Gli agenti annonari nel 2016 hanno effettuato 2.650 accertamenti commerciali; hanno verbalizzato 257 illeciti amministrativi e 53 casi di occupazione del suolo pubblico; hanno rimosso 21 dehors; effettuato 26 sequestri di merce, che in 2 casi è stata distrutta. Completano il quadro: la denuncia di 12 notizie di reato, un arresto, 2 sequestri di attività commerciali e 232 pareri per installazione di impianti pubblicitari.

“Un’attività che ci soddisfa – afferma il sindaco, Giancarlo Garozzo – anche perché portata avanti con impegno da un numero di uomini non sempre adeguato alle tante necessità e che per questo meritano i nostri complimenti. La crescita delle attività commerciali nelle zone centrali e di maggiore richiamo impone una riorganizzazione e un potenziamento del servizio, obiettivo al quale lavoriamo da tempo e che presto porterà i primi frutti”.

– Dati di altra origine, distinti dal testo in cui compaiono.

-- ==== Sys2Proof/Machine/HostLink.lean ====
section
/-!
DEFINITION. Sys2Proof/Machine/HostLink.lean: a host half whose link goes down or takes a hot reset (R499, R500, R506).
-/

namespace Sys2Proof.Machine

/-- What a hot reset leaves of a half: every per-half item at its reset value; writes received whole are still applied, and
reads have nowhere to answer to. -/
def HalfSt.hot (h : HalfSt) : HalfSt :=
  { HalfSt.init with heldWrites := h.heldWrites }

/-- A hot reset of one half (R499): its secure sessions end with it. -/
def State.halfHot (s : State) (h : Fin 2) : State :=
  let s1 := s.setHalf h (s.half h).hot
  { s1 with host := { s1.host with sessions := s1.host.sessions.filter (fun x => x.half != h.val) } }

/-- The link of a half goes down (R500). -/
def State.linkDown (s : State) (h : Fin 2) : State :=
  if (s.half h).up then ((s.halfHot h).raiseHost (2 * h.val)).flogAdd 8 h.val 0 none else s

end Sys2Proof.Machine
end

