/-- A die's counts after a round at temperature `t`. -/
def State.dieCounts (s : State) (d : Nat) (t : Int) (kept : Option Int) : State :=
  let x := s.thmDie d
  let at' := fun (f : Fld) (n : Nat) => if 16 * (s.get f : Int) ≤ t then n + 1 else 0
  let leave : Int := 16 * ((if s.get (R.THM_DIE_S_level d) = 1 then s.get R.THM_THR_warning else s.get R.THM_THR_overcast : Nat) : Int) -
    16 * (s.get R.THM_THR_hyst : Int)
  let h := (kept :: x.history).take 33
  let y := { x with history := h, upWarn := at' R.THM_THR_warning x.upWarn, upOver := at' R.THM_THR_overcast x.upOver,
                    upShut := at' R.THM_THR_shutdown x.upShut, downRun := if t < leave then x.downRun + 1 else 0 }
  let limit := s.get R.THM_RATE_limit
  let z := match y.change t with
    | none => { y with rateUp := 0, rateDown := 0, rateFast := 0 }
    | some c => { y with rateUp := if rateOver c limit then y.rateUp + 1 else 0, rateDown := if rateOver c limit then 0 else y.rateDown + 1,
                         rateFast := if rateOver c (4 * limit) then y.rateFast + 1 else 0 }
  let s1 := s.setThmDie d z
  match z.change t with
  | none => s1
  | some c => s1.put (R.THM_DIE_S_rate d) (fromSigned 16 (rateTenths c))

/-- The level a die's counts give it. -/
def DieSt.level (x : DieSt) (old : Nat) : Nat :=
  let up := if 4 ≤ x.upShut then 3 else if 4 ≤ x.upOver ∨ 4 ≤ x.rateUp then 2 else if 4 ≤ x.upWarn then 1 else 0
  if old < up then up
  else if (old = 1 ∨ old = 2) ∧ 16 ≤ x.downRun ∧ (old = 1 ∨ x.rateCaused = false ∨ 16 ≤ x.rateDown) then old - 1
  else old

/-- A die's level rule; level and rate counts restart when the level changes. -/
def State.dieLevel (s : State) (d : Nat) : State :=
  let old := s.get (R.THM_DIE_S_level d)
  let x0 := s.thmDie d
  let x := { x0 with rateCaused := x0.rateCaused || decide (4 ≤ x0.rateUp) }
  let s1 := if x.rateUp = 4 then s.raiseThm 10 else s
  let new := x.level old
  let y := { x with rateCaused := x.rateCaused && decide (2 ≤ new) }
  if new = old then s1.setThmDie d y
  else (s1.setThmDie d { y with upWarn := 0, upOver := 0, upShut := 0, downRun := 0, rateUp := 0, rateDown := 0, rateFast := 0 }).put
    (R.THM_DIE_S_level d) new

/-- The hottest of some dies, the lowest code of equals. -/
def hottest (t : Nat → Int) (ds : List Nat) : Nat :=
  match ds with
  | [] => 0
  | d :: ds => ds.foldl (fun m n => if t m < t n then n else m) d

/-- The package level has changed from `old` (R626, R639, R640): events, the alert, and the record due. -/
def State.pkgLevel (s : State) (old new : Nat) (t : Nat → Int) (rose : Nat → List Nat) : State × List (Nat × Nat) :=
  if old = new then (s, [])
  else
    let s1 := if old < 1 ∧ 1 ≤ new then s.raiseThm 0 else if new < 1 then s.raiseThm 1 else s
    let s2 := if old < 2 ∧ 2 ≤ new then (s1.raiseThm 2).count R.THM_CNT0_overcast_entries 1
      else if 2 ≤ old ∧ new < 2 then s1.raiseThm 3 else s1
    ((s2.put R.THM_STAT_level new).alert 2,
      if new < old then [(new, hottest t (List.range 8))] else if new < 3 then [(new, hottest t (rose new))] else [])

/-! ### Steps (R630–R633) -/

/-- P_limit in W of a step. -/
def limitOf (step : Nat) : Nat := [360, 320, 280, 240, 200, 160, 120, 90].getD step 90

/-- A step is made (R631); OVERCAST is entered and left with it (R632). -/
def State.setLimit (s : State) (n : Nat) : State :=
  let s1 := { s with thm := { s.thm with lastStep := s.thm.rounds, floored := false } }
  let s2 := (((s1.puts [(R.THM_STAT_step, n), (R.THM_LIMIT_p_limit, limitOf n)]).raiseThm 4).count R.THM_CNT0_steps 1).pmu 0xF2 none 1
  match s2.pwr.state with
  | .ready => if s2.overcastNow then ({ s2 with pwr := { s2.pwr with state := .overcast } }).logEvent 0 3 (limitOf n) else s2
  | .overcast => if s2.overcastNow then s2 else { s2.leaveOvercast with pwr := { s2.leaveOvercast.pwr with state := .ready } }
  | _ => s2

/-- The step rule of a round: the level rose to overcast, at once at 360 W and below it with no step in that round, or a step instant. -/
def State.stepRound (s : State) (old new : Nat) (t : Nat → Int) : State :=
  let step := s.get R.THM_STAT_step
  let down := (List.range 8).any (fun d => decide (2 ≤ s.get (R.THM_DIE_S_level d)) &&
    (decide (16 * (s.get R.THM_THR_overcast : Int) ≤ t d) ||
      (match (s.thmDie d).change (t d) with | some c => rateOver c (s.get R.THM_RATE_limit) | none => false)))
  if old < 2 ∧ 2 ≤ new then (if step = 0 then s.setLimit 1 else s)
  else if s.thm.rounds < s.thm.lastStep + 50 then s
  else if down then
    if step < 7 then s.setLimit (step + 1)
    else if s.thm.floored then s
    else ({ s with thm := { s.thm with floored := true } }).raiseThm 5
  else if new < 2 ∧ 0 < step then s.setLimit (step - 1)
  else s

Il lavoro degli agenti annonari nei prossimi mesi presterà maggiore attenzione al decoro urbano. In questo senso, molti sforzi saranno rivolti ai dehors e agli impianti pubblicitari abusivi o non più utilizzati e mai rimossi, attività alla quale saranno destinati, a partire da febbraio, due vigili in più. Novità anche per i controlli sull’occupazione del suolo pubblico per i quali è prevista una squadra destinata ai soli servizi serali e composta da un agente annonario e due vigili urbani.

“Al di là delle forze che metteremo in campo, comunque importanti – dice l’assessore Scrofani – ciò che mi preme sottolineare sono gli aspetti qualitativi. La nuova organizzazione, infatti, scaturisce da un approccio diverso al problema dell’abusivismo che è rivolto a valorizzare chi rispetta le regole. Gli effetti saranno più evidenti a partire dall’estate, quando le attività commerciali, specie quelle che si occupano di ristorazione, collocano i tavoli fuori dai locali occupando più spazi di quelli concessi. Il punto è che si deve porre un freno al fenomeno e deve passare il concetto che una città ordinata dispone di un valore aggiunto perché diventa più appetibile in termini turistici. Una politica che intendiamo perseguire non contro ma con i commercianti”.